Learning/training a linear regression model essentially means estimating the values of the coefficients/parameters used in the representation with the data you have.

MAE(L1) and MSE(L2) are also called as cost function. The output is a single number representing the cost, or score, associated with our current set of weights. Our goal is to minimize MSE to improve the accuracy of our model.
1. **Gradient descent**: Essentially, gradient descent is a process of optimizing the values of the coefficients by iteratively minimizing the error of the model on your training data.
It works by starting with random values for each coefficient. The sum of the squared errors is calculated for each pair of input and output values. A learning rate is used as a scale factor, and the coefficients are updated in the direction of minimizing the error. The process is repeated until a minimum sum-squared error is achieved or no further improvement is possible.

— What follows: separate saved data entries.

theorem wit_Thresholds : Granted (ringDev 1 [(F.HED_CFG.ENABLE 31, 1), (F.HED_CFG.CH_A 31, 62), (F.HED_CFG.CH_B 31, 63)]) (cmd [(8, 62), (10, 100), (12, 200), (14, 250), (16, 255)])
      [8, 10, 11, 12, 13, 14, 15, 16, 17] ∧ codeAt (cmd [(10, 100)]) 10 = 100 ∧ codeAt (cmd [(10, 255), (11, 255)]) 10 = -1
    ∧ (ringDev 1 [(F.HED_CFG.ENABLE 31, 1), (F.HED_CFG.CH_A 31, 62), (F.HED_CFG.CH_B 31, 63)]).sysOfChan 62 = some (31, 0)
    ∧ (ringDev 1 []).sysOfChan 62 = none :=
  ⟨granted_of (by decide) (by decide) (by decide), by decide⟩

theorem wit_WmThreshold : Granted (ringDev 1 []) (cmd [(8, 111), (10, 255), (11, 3), (12, 255), (13, 3)]) [8, 10, 11, 12, 13]
    ∧ (cmd [(10, 255), (11, 3)]).half 10 = 1023 ∧ (cmd [(10, 0), (11, 4)]).half 10 = 1024 ∧ (ringDev 1 []).part.hasWm 111 = true
    ∧ ({ ringDev 1 [] with part := .dx8828 } : Dev).part.hasWm 47 = false ∧ (ringDev 1 []).winOn 111 = false
    ∧ (ringDev 1 []).fld (F.WIN_THR.UPPER 111) ≠ 1022 :=
  ⟨granted_of (by decide) (by decide) (by decide), by decide⟩

theorem wit_WmThreshold_test : (ringDev 1 []).winTesting 111 = false ∧ (ringDev 1 [(F.WIN_CFG.ENABLE 111, 1)]).winOn 111 = true
    ∧ ((ringDev 1 []).modMon 111 (fun x => { x with testEnd := some (1, 100) })).winTesting 111 = true
    ∧ ((ringDev 1 []).modMon 111 (fun x => { x with testEnd := some (0, 0) })).winTesting 111 = false := by decide

theorem wit_Blank : Granted (ringDev 1 []) (cmd [(8, 128), (12, 16), (13, 39)]) [8, 12, 13, 14, 15] ∧ (cmd [(12, 16), (13, 39)]).word 12 = 10000
    ∧ (cmd [(12, 10)]).word 12 = 10 ∧ (∀ b ∈ bitsOf 8 128, (ringDev 1 []).part.hasBank b = true)
    ∧ (∃ b ∈ bitsOf 8 128, ({ ringDev 1 [] with part := .dx8828 } : Dev).part.hasBank b = false)
    ∧ (∀ b ∈ bitsOf 8 128, 10 ≤ (ringDev 1 []).fld (F.HAZ_BANK_BLANK_T.LIMIT_US b)) ∧ (∃ b ∈ bitsOf 8 128, (ringDev 1 []).fld (F.HAZ_BANK_BLANK_T.LIMIT_US b) < 10000)
    ∧ (∀ b ∈ bitsOf 8 128, (ringDev 1 []).on (F.HAZ_BANK_STAT.HELD b) = false) ∧ (∃ b ∈ bitsOf 8 128, (ringDev 1 [(F.HAZ_BANK_STAT.HELD 7, 1)]).on (F.HAZ_BANK_STAT.HELD b) = true) :=
  ⟨granted_of (by decide) (by decide) (by decide), by decide⟩

theorem wit_AppSend : Granted (ringDev 1 [(F.KVT_STAT.STATE 3, 2), (F.KVT_PCFG.ENABLE 3, 1)]) (cmd [(8, 3), (15, 8), (17, 4)]) [8, 12, 13, 14, 15, 16, 17]
    ∧ (cmd [(17, 4)]).half 16 = 1024 ∧ (ringDev 1 []).part.hasPort 3 = true ∧ (ringDev 1 []).kvtOpen 3 = false
    ∧ (ringDev 1 [(F.KVT_STAT.STATE 3, 2), (F.KVT_PCFG.ENABLE 3, 1)]).kvtOpen 3 = true :=
  ⟨granted_of (by decide) (by decide) (by decide), by decide⟩

/-- A payload of one byte at the start of SRAM. -/
theorem wit_AppSend_payload : (cmd [(15, 8), (16, 1)]).half 16 = 1 ∧ ∀ x, (cmd [(15, 8), (16, 1)]).word 12 ≤ x →
    x < (cmd [(15, 8), (16, 1)]).word 12 + (cmd [(15, 8), (16, 1)]).half 16 → (∃ k, (ringDev 1 []).place x = .sram k)
      ∧ (ringDev 1 []).violation (ringAccess 1) x false = none ∧ (ringDev 1 []).stalled x = ringDev 1 [] := by
  refine ⟨by decide, fun x h1 h2 => ?_⟩
  have e1 : (cmd [(15, 8), (16, 1)]).word 12 = 0x08000000 := by decide
  have e2 : (cmd [(15, 8), (16, 1)]).half 16 = 1 := by decide
  have hx : x = 0x08000000 := by omega
  subst hx
  exact ⟨⟨0, by decide⟩, by decide, rfl⟩

theorem wit_StreamAndFlush : Ready (ringDev 1 [(F.HST_RING_CFG.TYPE 63, 2)]) (cmd [(8, 0), (9, 63), (10, 1), (11, 63)])
    ∧ (cmd [(8, 0), (9, 63), (10, 1), (11, 63)]).reservedOk [8, 9, 10, 11] = true
    ∧ (ringDev 1 [(F.HST_RING_CFG.TYPE 63, 2)]).fld (F.HST_RING_CFG.TYPE 63) = 2
    ∧ (ringDev 1 [(F.HST_RING_CFG.TYPE 63, 2)]).ringSecure 63 = !(ringDev 1 [(F.HST_RING_CFG.TYPE 63, 2)]).bankNs 7
    ∧ 63 ∉ ((ringDev 1 [(F.HST_RING_CFG.TYPE 63, 2)]).chan 63).streams ∧ (ringDev 1 []).boundRing 5 6 = none
    ∧ 63 ∈ (((ringDev 1 [(F.HST_RING_CFG.TYPE 63, 2)]).modChan 63 (fun k => { k with streams := [0, 63] })).chan 63).streams
    ∧ (ringDev 1 [(F.HST_RING_CTRL.ENABLE 63, 1), (F.HST_RING_CFG.TYPE 63, 5), (F.HST_RING_CFG.BIND 63, 6)]).boundRing 5 6 = some 63 :=
  ⟨ready_of (by decide), by decide⟩

/-- The boot ring is in use: ring 0 holds one descriptor. -/
def bootRingDev (up : Nat) : Dev :=
  let d := (dev [(F.HST_RING_CTRL.ENABLE 0, 1), (F.HST_RING_CTRL.STATE 0, 1), (F.HST_RING_CFG.LOG2SIZE 0, 4), (F.HST_RING_BASE.BASE 0, 0x200000),
    (F.HST_STATUS.BOOT_RING, 1), (F.HST_STATUS.LINK_UP, up)]).modRing 0 (fun r => { r with hs := 1 })
  { d with boot := { d.boot with scanned := true, running := true } }

theorem wit_BootImage : At (st (bootRingDev 1)) 0 0 (bootRingDev 1) ∧ (bootRingDev 1).on F.HST_STATUS.BOOT_RING = true
    ∧ (bootRingDev 1).boot.taken = false ∧ (bootRingDev 1).cmdReady 0 = true ∧ (bootRingDev 1).boot.scanned = true
    ∧ (cmd []).reservedOk [8, 9, 10, 11, 12, 13, 14, 15, 16, 17, 18, 19] = true ∧ (bootRingDev 1).on F.HST_STATUS.LINK_UP = true
    ∧ (bootRingDev 0).on F.HST_STATUS.LINK_UP = false ∧ imgReason .dx8856 [] (memRead [] 0 0) ≠ 0 :=
  ⟨at_st rfl rfl rfl, by decide⟩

    The term α (learning rate) is very important here since it determines the size of the improvement step to take on each iteration of the procedure.
    Now, there are commonly two variants of gradient descent:

   - The method that looks at every example in the entire training set on every step and is called __batch gradient descent__.
   - The method where you repeatedly run through the training set, and each time you encounter a training example, you update the parameters according to the gradient of the error with respect to that single training example only. This algorithm is called __stochastic gradient descent__ (also incremental gradient descent).

2. **Regularization:**
    1. **Lasso Regression:** adds a penalty term which is equivalent to the absolute value of the magnitude of the coefficients (also called L1 regularization).
    2. **Ridge Regression:** adds a penalty term which is equivalent to the square of the magnitude of coefficients (also called L2 regularization).